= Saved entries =
-- ==== Sys2Proof/Machine/Sweep.lean ====
section
/-! DEFINITION. The work sweep (spec 02): SWEEP_WRITE, SWEEP_TIMER, SLOT_VISIT and ITEM_END. -/

namespace Sys2Proof.Machine

/-! ## Beginning and ending a sweep (R23, R24, R31) -/

/-- A sweep begins at slot 0; the timer does not run while it does (R23). -/
def beginSweep (s : State) : State := s.withSweep { s.sweep with at? := some 0, waits := false, timer := none }

/-- The sweep unit at the end of a sweep: a remembered request begins a new one, else the timer restarts (R31). -/
def Sweep.ended (now : Nat) (w : Sweep) : Sweep :=
  if w.requested then { w with at? := some 0, waits := false, requested := false, timer := none }
  else { w with at? := none, waits := false, timer := some now }

/-- A sweep ends: the journal writer is told, and the sweep unit goes on (R31). That the writer's re-read comes first is the
model's choice (log entry 37). -/
def endSweep (s : State) : State :=
  (sweepEnded s).andThen fun s => s.withSweep (s.sweep.ended s.localTime)

/-- The sweep goes on to the slot after `i`, or ends after the last slot (R26). -/
def advanceSweep (i : Nat) (s : State) : State :=
  if i + 1 < s.config.slotCount then s.withSweep { s.sweep with at? := some (i + 1), waits := false } else endSweep s

/-- SWEEP_WRITE (R24). -/
def execSweepWrite (_value : Word) (s : State) : Host.Outcome State Fault Refusal :=
  .next (if s.working then
    match s.sweep.at? with
    | none => beginSweep s
    | some _ => s.withSweep { s.sweep with requested := true }
  else s)

/-- The sweep interval has elapsed since the timer started and no sweep runs (R23). -/
def sweepTimerReady (s : State) : Bool :=
  s.working && s.sweep.at?.isNone && s.sweep.timer.any fun t => s.elapsed t s.config.sweepInterval

/-- SWEEP_TIMER (R23). -/
def execSweepTimer (s : State) : Host.Outcome State Fault Refusal :=
  .next (if sweepTimerReady s then beginSweep s else s)

/-! ## Visiting a slot (R26 to R30) -/

/-- The kind is accepted in the engine state; `now` is START_WAVE's mark (R28). -/
def WorkKind.accepted (k : WorkKind) (e : Engine) (now : Bool) : Bool :=
  match k with
  | .remoteCrossing | .correctSplit => decide (e = .race) || decide (e = .closed)
  | .startWave => decide (e = .race) || (decide (e = .prep) && !now)
  | .runnerStatus | .setWatch | .setName | .banner | .flushJournal =>
    decide (e = .prep) || decide (e = .race) || decide (e = .closed)

/-- The state word of a slot. -/
def State.slotState (s : State) (i : Nat) : Nat := s.field (workOffset s.config i 0) 4

/-- The item of a slot of a known kind, as the sweep reads it (R26). -/
def State.slotItem (s : State) (i : Nat) (k : WorkKind) : WorkItem :=
  ⟨i, k, s.field (workOffset s.config i 6) 1 != 0, s.fieldBytes (workOffset s.config i 8) 40⟩

/-- The fields of a work item's body that are read, by its kind, at offsets within the body (spec 12.4): `marked` says
that its "now" or VOID mark is set, and the time beside a mark that is set is not read (R185). Nothing is read of the body
of FLUSH_JOURNAL. -/
def WorkKind.bodyFields (marked : Bool) : WorkKind → List (Nat × Nat)
  | .remoteCrossing => [(0, 4), (4, 1), (8, 4)]
  | .startWave => [(0, 1), (1, 1)] ++ if marked then [] else [(4, 4)]
  | .runnerStatus | .setWatch => [(0, 4), (4, 1)]
  | .setName => [(0, 4), (4, 16)]
  | .correctSplit => [(0, 4), (4, 1), (5, 1)] ++ if marked then [] else [(8, 4)]
  | .banner => [(0, 4), (4, 4), (8, 32)]
  | .flushJournal => []

/-- The item's "now" mark or VOID mark is set (R185). -/
def WorkItem.marked (w : WorkItem) : Bool :=
  match w.kind with
  | .startWave => w.field 1 1 != 0
  | .correctSplit => w.field 5 1 != 0
  | .remoteCrossing | .runnerStatus | .setWatch | .setName | .banner | .flushJournal => false

/-- What is read of the body of a slot (R26): the fields its kind gives it; of a kind that names none of the eight, whose
body has no fields and no unused bytes, all of its 40 bytes (log entry 26). -/
def State.slotBodyFields (s : State) (i : Nat) : List (Nat × Nat) :=
  match WorkKind.ofCode (s.field (workOffset s.config i 4) 2) with
  | none => [(0, 40)]
  | some k => k.bodyFields (s.slotItem i k).marked

/-- The read accesses of kind, notify flag and body (R26, R185; log entry 26). -/
def State.slotReads (s : State) (i : Nat) : List (Region × Nat × Nat) :=
  [(.work, s.addr (workOffset s.config i 4), 2), (.work, s.addr (workOffset s.config i 6), 1)]
    ++ (s.slotBodyFields i).map fun x => (.work, s.addr (workOffset s.config i (8 + x.1)), x.2)

/-- The sweep writes TAKEN and the index enters the in-flight list (R22, R29, R30). -/
def takeSlot (i : Nat) (s : State) : State :=
  (s.store .work (s.addr (workOffset s.config i 0)) (leBytes 4 slotTaken)).andThen fun s =>
  s.withSweep { s.sweep with inFlight := s.sweep.inFlight ++ [i] }

/-- A POSTED slot is taken and failed by the sweep itself: TAKEN is written and the end reported, and the sweep goes on
once that end is written to the slot (R26, R27, R28). -/
def failSlot (i : Nat) (code : OutcomeCode) (notify : Bool) (s : State) : State :=
  (takeSlot i s).andThen fun s =>
  (s.withSweep { s.sweep with waits := true }).reportEnd ⟨i, code, 0, 0, notify⟩

/-- An item of an intake kind is offered to the intake queue before anything is written to its slot (R29). -/
def offerItem (w : WorkItem) (s : State) : State :=
  if s.intake.length < Config.intakeCapacity then
    (takeSlot w.slot (s.pushIntake (.work w))).andThen (advanceSweep w.slot)
  else endSweep s

/-- An accepted item goes to its block (R29, R30). -/
def dispatch (w : WorkItem) (s : State) : State :=
  match w.kind with
  | .banner =>
    (takeSlot w.slot s).andThen fun s =>
    ({ s with bannerItems := s.bannerItems ++ [w] }).andThen (advanceSweep w.slot)
  | .flushJournal =>
    (takeSlot w.slot s).andThen fun s =>
    (s.withJournal { s.journal with flushes := s.journal.flushes ++ [w] }).andThen (advanceSweep w.slot)
  | .remoteCrossing | .startWave | .runnerStatus | .setWatch | .setName | .correctSplit => offerItem w s

/-- A POSTED slot not in flight: its fields are read and it is taken as R27 to R30 give. That this holds too of a slot that
has stayed POSTED through a reset, with a kind not accepted in PREP, is the model's choice (log entry 38). -/
def takePosted (i : Nat) (s : State) : State :=
  (s.accessAll (s.slotReads i)).andThen fun s =>
  match WorkKind.ofCode (s.field (workOffset s.config i 4) 2) with
  | none => failSlot i .badKind (s.field (workOffset s.config i 6) 1 != 0) s
  | some k =>
    let w := s.slotItem i k
    if k.accepted s.engine (w.field 1 1 != 0) then dispatch w s else failSlot i .badState w.notify s

/-- The sweep visits a slot (R26). -/
def visitSlot (i : Nat) (s : State) : State :=
  (s.access .work (s.addr (workOffset s.config i 0)) 4).andThen fun s =>
  if s.slotState i ≠ slotPosted ∨ s.sweep.inFlight.contains i then advanceSweep i s
  else takePosted i s

/-- A sweep runs and does not wait for the end of a slot it failed (R26). -/
def slotVisitReady (s : State) : Bool := s.working && s.sweep.at?.isSome && !s.sweep.waits

/-- SLOT_VISIT (R26). -/
def execSlotVisit (s : State) : Host.Outcome State Fault Refusal :=
  .next (if slotVisitReady s then
    match s.sweep.at? with
    | none => s
    | some i => visitSlot i s
  else s)

/-! ## Ending an item (R32, R33) -/

/-- The writes of an end: outcome code and outcome detail, then the final state (R32). That the code is written before the
detail is the model's choice (log entry 36). -/
def State.endWrites (s : State) (e : EndReport) : List (Region × Nat × List Byte) :=
  [(.work, s.addr (workOffset s.config e.slot 48), leBytes 4 e.outcome.code),
   (.work, s.addr (workOffset s.config e.slot 52), leBytes 4 e.word0.toNat ++ leBytes 4 e.word1.toNat),
   (.work, s.addr (workOffset s.config e.slot 0), leBytes 4 e.outcome.finalState)]

/-- The end leaves the reports and its index the in-flight list (R32). -/
def Sweep.closed (e : EndReport) (w : Sweep) : Sweep :=
  { w with ends := w.ends.tail, inFlight := w.inFlight.filter fun i => i != e.slot }

/-- The sweep waits at the slot of this end, which it took and failed (R26). -/
def Sweep.waitsFor (i : Nat) (w : Sweep) : Bool := w.waits && decide (w.at? = some i)

/-- An end is written to its slot; then its index leaves the list, and WORK_DONE is set with the notify flag (R32, R33);
a sweep that waits for this end goes on (R26). -/
def writeEnd (e : EndReport) (s : State) : State :=
  (s.storeAll (s.endWrites e)).andThen fun s =>
  let s := s.withSweep (s.sweep.closed e)
  let s := if e.notify then s.setCause .workDone else s
  if s.sweep.waitsFor e.slot then advanceSweep e.slot s else s

/-- The end at the head can be written: the TAKEN write of its slot has been made, which puts the index on the in-flight
list; until then the end waits, and so do those behind it (R32). -/
def itemEndReady (s : State) : Bool :=
  s.working && s.sweep.ends.head?.any fun e => s.sweep.inFlight.contains e.slot

/-- ITEM_END (R32). -/
def execItemEnd (s : State) : Host.Outcome State Fault Refusal :=
  .next (if itemEndReady s then
    match s.sweep.ends with
    | [] => s
    | e :: _ => writeEnd e s
  else s)

end Sys2Proof.Machine
end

= Exercise goal =
Gather up the lines containing the word "elapsed" from these records and copy them.

= Exercise result =
/-- The sweep interval has elapsed since the timer started and no sweep runs (R23). -/
  s.working && s.sweep.at?.isNone && s.sweep.timer.any fun t => s.elapsed t s.config.sweepInterval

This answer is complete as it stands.